Gruki Saskia Kerraelas Byanka Valkas Hector
 
There was no use hiding her pain now, not when her palms were angry burns that brought tears to her eyes. The pain made her whimper, nodding furiously at Byanka's offer. Pained tears painted silver down her reddened cheeks, a result of using all her strength and will to extract the hex. Something so arcane and complex proved challenge to the Shadowed Knight, but she had excelled.

Saskia saw Hector fall to his knees too, drained, but in the same position as herself. All that casting, all that might on keeping their magicks going to aide the...


"No... help him." She could stomach the searing pain for a few moments longer.

The creature, now receding into the make of a man, writhing and convulsing as unnatural change was undone. The man was older, weakened immensely by the hex he had harbored for a mere few minutes, but enough to leech at his life. He was not the picture of health, closely resembling a corpse now that the interior came to rest.

"Medic!" She called out, amber eyes staring at her ruined hands. Behind her, a swirling orb of shadows contained the hex. The onyx stone at the heart of the shadows, seemingly darker than the dusker's magick encasing it.

Byanka Valkas Hector Gruki Kaarle
 
Byanka was just starting to weave peace to ease Saskia's pain when her fellow dusker shook her head. Byanka paused, lifting her hand from Saskia's shoulder and turning to the man on the ground.

She moved a little closer, slowly extending her left hand. He looked on the verge of death, and pain was etched across his features in hard lines. Byanka's hand came to rest on the side of his head, which was damp with sweat and blood and loch knew what other fluids.

She let her eyes drift shut as his pain become clearer, more real to her. She retrieved the beginnings of the spell she had started to weave for Saskia, and finished it with her hand on the man's head.

He would not live.

Though the hex had been drawn from him, it had taken with it too much of his life essence, and he was barely holding on. Pain was the only thing he knew. Until Byanka's magic took effect.

His movements stilled, and the lines in his face eased out. His breathing slowed until it stopped competely, and there was something like a faint smile on his face in death.

Byanka sat back on her heels, withdrawing her hand and cradling it in front of her chest. The beginnings of a headache taunted her but the loch still lingered, a strange aura of peace about the little shack.
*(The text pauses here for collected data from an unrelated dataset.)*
-- ==== Sys2Proof/Machine/Ops.lean ====
section
/-! DEFINITION. The named operations over registers, memory and the host ports: every meaning is written over these.
The machine has no trap entry and no return from one (60_exceptions.md R140, R141); what takes their place, reporting
an error to the host and going on, is `State.raise`. -/

namespace Sys2Proof.Machine

/-! ### Registers (10_state.md R10 to R16) -/

/-- The slots of the special registers (R12). -/
def Slot.pc : Reg := 32
def Slot.lr : Reg := 33
def Slot.ad : Reg := 34
def Slot.at : Reg := 35
def Slot.sp : Reg := 36

/-- `x[r]` (R7). A byte above 36 names no slot; every meaning checks its operands before it reads (R16). -/
def State.reg (s : State) (r : Reg) : Word := (s.regs[r.toNat]?).getD 0

/-- `x[r] <- v` (R7): one slot changes, no slot is hard-wired (R11), and no slot shares storage (R10). -/
def State.setReg (s : State) (r : Reg) (v : Word) : State :=
  { s with regs := s.regs.setIfInBounds r.toNat v }

/-- `pc`, slot 32: during an instruction, that instruction's own address (R13). -/
def State.pc (s : State) : Word := s.reg Slot.pc

/-- `pc <- t` of a control transfer (R7). That the step then does not add 4 is that no `advance` follows (R156). -/
def State.jump (s : State) (t : Word) : State := s.setReg Slot.pc t

/-- `advance`: `x[32] <- (x[32] + 4) mod 2^32`, on whatever PC the instruction or a callback left (R156, D13). -/
def State.advance (s : State) : State := s.setReg Slot.pc (s.pc + BitVec.ofNat 32 Config.instrBytes)

/-! ### Memory (20_memory.md R30 to R39) -/

/-- `mem[a]`. -/
def Memory.read : Memory → Nat → Byte
  | [], _ => Memory.unlisted
  | c :: rest, a => if a = c.1 then c.2 else Memory.read rest a

/-- The cells without any at address `a`. -/
def Memory.erase (m : Memory) (a : Nat) : Memory := m.filter (fun c => decide (c.1 ≠ a))

/-- The cells with `b` at address `a`, in rising order. -/
def Memory.insert : Memory → Nat → Byte → Memory
  | [], a, b => [(a, b)]
  | c :: rest, a, b =>
    if a < c.1 then (a, b) :: c :: rest
    else if a = c.1 then (a, b) :: rest
    else c :: Memory.insert rest a b

/-- `mem[a] <- b`, keeping the canonical form: a byte equal to what an unlisted address reads as is not listed. -/
def Memory.write (m : Memory) (a : Nat) (b : Byte) : Memory :=
  if b = Memory.unlisted then m.erase a else m.insert a b

/-- `MemRead(a, 4)`: big-endian, the most significant byte at the lowest address (R31). -/
def Memory.readWord (m : Memory) (a : Nat) : Word :=
  m.read a ++ m.read (a + 1) ++ m.read (a + 2) ++ m.read (a + 3)

/-- `mem[a] <- b0; mem[a+1] <- b1; …`. -/
def Memory.writeBytes (m : Memory) (a : Nat) : List Byte → Memory
  | [] => m
  | b :: rest => (m.write a b).writeBytes (a + 1) rest

/-- `MemWrite(a, 4, v)`: big-endian (R32). -/
def Memory.writeWord (m : Memory) (a : Nat) (v : Word) : Memory := m.writeBytes a (wordBytes v)

/-- `InBounds(ea, n)`: `0 ≤ ea and ea + (n-1) < MEM_SIZE`, over unbounded integers (R33, D7). -/
def State.inBounds (s : State) (ea : Int) (n : Nat) : Bool :=
  decide (0 ≤ ea) && decide (ea + ((n : Int) - 1) < s.memSize)

/-! ### The host ports (60_exceptions.md R137, R148) -/

/-- The register writes of a reply, in order. -/
def State.setRegs (s : State) : List (Reg × Word) → State
  | [] => s
  | w :: rest => (s.setReg w.1 w.2).setRegs rest

/-- The memory writes of a reply, in order. A callback writes memory bytes in `[0, MEM_SIZE)` only (R137): a pair that
names an address outside describes nothing the contract allows, and is dropped (log 20). -/
def Memory.writeCells (memSize : Nat) (m : Memory) : List Host.Cell → Memory
  | [] => m
  | c :: rest => Memory.writeCells memSize (if c.1 < memSize then m.write c.1 c.2 else m) rest

/-- The state a callback leaves: it may write registers and memory and may clear executing, and it may not set
executing or change MEM_SIZE (R137, D15). Its returned u32 is discarded (R121, D16). -/
def State.applyReply (s : State) (r : HostReply) : State :=
  { s.setRegs r.regs with
    mem := Memory.writeCells s.memSize s.mem r.mem
    executing := s.executing && !r.halt }

/-- Invoke one host port: the event goes out, and the step goes on with the state the callback returns. With no reply
left no callback is registered, and the state is as it was (R22, R137). -/
def State.callHost (s : State) (e : HostEvent) : State :=
  match s.replies with
  | [] => { s with events := s.events ++ [e] }
  | r :: rest => { s with replies := rest, events := s.events ++ [e] }.applyReply r

/-- The numeric code of an error kind, the sole payload of the error port (R130, R134, D17). -/
def ErrorKind.code : ErrorKind → Nat
  | .illegalOpcode => 0
  | .invalidMemoryAccess => 1
  | .divisionByZero => 2

/-- `raise <Kind>` (R7, R130): apply the error callback to the state at this point. It neither stops the machine nor
redirects PC by itself; nothing is saved and nothing is vectored (R140). -/
def State.raise (s : State) (k : ErrorKind) : State := s.callHost (.error k)

/-! ### Instruction fetch (20_memory.md R35) -/

/-- R35: the word at PC, when `PC + 4 < MEM_SIZE` over unbounded integers (C3, D11). Otherwise InvalidMemoryAccess is
raised and the word is zero, which is NOP. No alignment is asked (R37). -/
def State.fetch (s : State) : Word × State :=
  if s.pc.toNat + Config.instrBytes < s.memSize then (s.mem.readWord s.pc.toNat, s)
  else (0, s.raise .invalidMemoryAccess)

end Sys2Proof.Machine
end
Saskia Kerraelas Gruki Kaarle Hector
 
'I... don't quite know myself, in all honesty.' Desperate times called for desperate measures, and Syr Hector's magicks were nothing if not potent. 'I just... didn't want to die,' she explained, brushing a loose lock of hair from her eyes. 'I really didn't want to die.' Shivering at the memory, Gruki let her blade hang low in her fist.

What had she been thinking, in that brief moment between life and death? Was it of her brother's face? Her mother's?

A figure appeared from the dark. His face swathed in shadow, Syr Hoffren was nothing like her brother; big, bald, he bore a nasty scar that ran from the top of his forehead to the cleft of his chin. How he had earned such a wound was a mystery. But he looked tough. Real tough.

When he asked after the rest of his brethren, Gruki answered.

'Inside, syr, dealing with the last of the blight-cursed.' I hope it's the last one, anyway. She had witnessed enough bloodshed for one night. 'Syr Kaarle thought it best to-' There was a yell from inside the hut. Frozen in place, Gruki turned to her knights for orders.

'Don't just stand there, girl!' Hoffren barked, his scarred features drawn tight. 'Inside! Now!'

'Right! Right...' Running over to the hut, her head pounding, Gruki stomped up the steps and through the ruined doorway. For a moment, she thought she had made a mistake, rushing in. But then it dawned on her that it was standard operating procedure to neutralise the threat before calling for aid. Which was what had happened here, apparently.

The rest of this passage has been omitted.